- Born: Audrey Violet Wood February 28, 1905 New York City, U.S.
- Died: December 27, 1985 (aged 80)
- Occupation: Literary agent
- Organization(s): Liebling-Wood, Inc.
- Spouse: William Liebling

= Audrey Wood (literary agent) =

American literary agent (1905–1985)

Audrey Violet Wood (February 28, 1905 – December 27, 1985) was an American literary and theatrical agent. Wood was influential in the careers of several of the most recognized dramatic playwrights of the mid-20th century, including Tennessee Williams, Carson McCullers, Robert Anderson, Mary Chase, William Inge, and Arthur Kopit.

==Career==
Wood's agency, Liebling-Wood, Inc. opened its doors at 30 Rockefeller Plaza on April 23, 1937, in partnership with her husband, William Liebling. Wood's clients were chiefly playwrights, while Liebling was known for his list of actors; both partners established strong reputations for representing artists in their respective fields who rose to prominence on the stage and screen.

===Tennessee Williams===
One of Wood's early clients was Tennessee Williams who produced many of his most well-regarded stage plays while represented by Wood. In 1939, Wood helped Williams obtain a $1,000 grant from the Rockefeller Foundation (about $25,000 in 2025), in recognition of his play Battle of Angels (1940). Based on their correspondence, scholar Albert J. Devlin has characterized Wood as Williams' "primary and most trusted reader for at least the first two decades of their association."

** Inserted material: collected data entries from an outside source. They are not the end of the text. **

-- ==== Sys2Proof/Machine/Operands.lean ====
section
/-! DEFINITION. The operand forms: what each instruction computes from its fields and from registers before it writes
anything (R57, R96, R178). -/

namespace Sys2Proof.Machine

/-- The value that `8XY6` and `8XYE` shift, chosen by `SHIFT_SOURCE` (R106). -/
def shiftOperand (s : State) (x y : RegIdx) : Byte :=
  match s.cfg.shiftSource with
  | .vx => s.reg x
  | .vy => s.reg y

/-- The target of `BNNN`: `zext_16(NNN) + V[0]`, not masked to 12 bits (R92). -/
def indirectTarget (s : State) (nnn : Addr) : Word := zext16 nnn + zext16 (s.reg 0)

/-- The address of the glyph for the low nibble of a register value, `FONT_BASE + GLYPH_BYTES * v[3:0]` (R111). -/
def glyphAddress (b : Byte) : Word :=
  BitVec.ofNat 16 (Config.fontBase + Config.glyphBytes * (b.toNat % 16))

/-- The decimal digits of a byte: hundreds, tens, units (R118). -/
def bcdDigits (b : Byte) : List Byte :=
  [BitVec.ofNat 8 (b.toNat / 100), BitVec.ofNat 8 (b.toNat / 10 % 10), BitVec.ofNat 8 (b.toNat % 10)]

/-- How many registers `FX55` and `FX65` move: `X + 1`, the upper bound being inclusive (R119, R120). -/
def bulkCount (x : RegIdx) : Nat := x.val + 1

/-- `[V[0], V[1], ..., V[X]]` (R119). -/
def dumpBytes (s : State) (x : RegIdx) : List Byte := s.v.toList.take (bulkCount x)

/-- The start column of a sprite: `V[X] mod FB_WIDTH`, whatever `SPRITE_EDGE` is (R129). -/
def startColumn (s : State) (x : RegIdx) : Nat := (s.reg x).toNat % Config.fbWidth

/-- The start row of a sprite: `V[Y] mod FB_HEIGHT` (R129). -/
def startRow (s : State) (y : RegIdx) : Nat := (s.reg y).toNat % Config.fbHeight

end Sys2Proof.Machine
end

Williams apparently blamed Wood for discouraging or censoring him in some cases, for instance in the early drafts of Camino Real (1953), but scholars seem to agree the realities were more nuanced than one might conclude relying on only the representations in Williams' part of the correspondence or on Wood's responses.

===Works promoted by Wood===
A partial listing of plays, movies and other properties Wood was associated with:

| Year | Title | Author |
|---|---|---|
| 1944 | The Glass Menagerie | Tennessee Williams |
| 1947 | A Streetcar Named Desire | Tennessee Williams |
| 1948 | Summer and Smoke | Tennessee Williams |
| 1953 | Picnic | William Inge |
| 1953 | Tea and Sympathy | Robert Anderson |
| 1949 | Come Back, Little Sheba | William Inge |
| 1967 | Indians | Arthur Kopit |
| 1977 | A Texas Trilogy | Preston Jones |

==Death==
Wood suffered a stroke on April 30, 1981, outside the Royalton Hotel in Manhattan, where she had lived since the 1930s. She remained in a coma until her death on December 27, 1985.

==Legacy==
The Audrey Wood Scholarship was established in 1983 by friends of Wood, and is awarded to students in the Playwriting department of Yale University.
In 1984, a 199-seat section of the Jack Lawrence Theater was renamed the Audrey Wood Theater in her honor. Management had apparently wanted to name the space for Tennessee Williams, an attempt that was disputed by the Williams estate. Jack Lawrence sold the entire theater to a developer in 1987, after struggling to compete with other Off-Broadway venues.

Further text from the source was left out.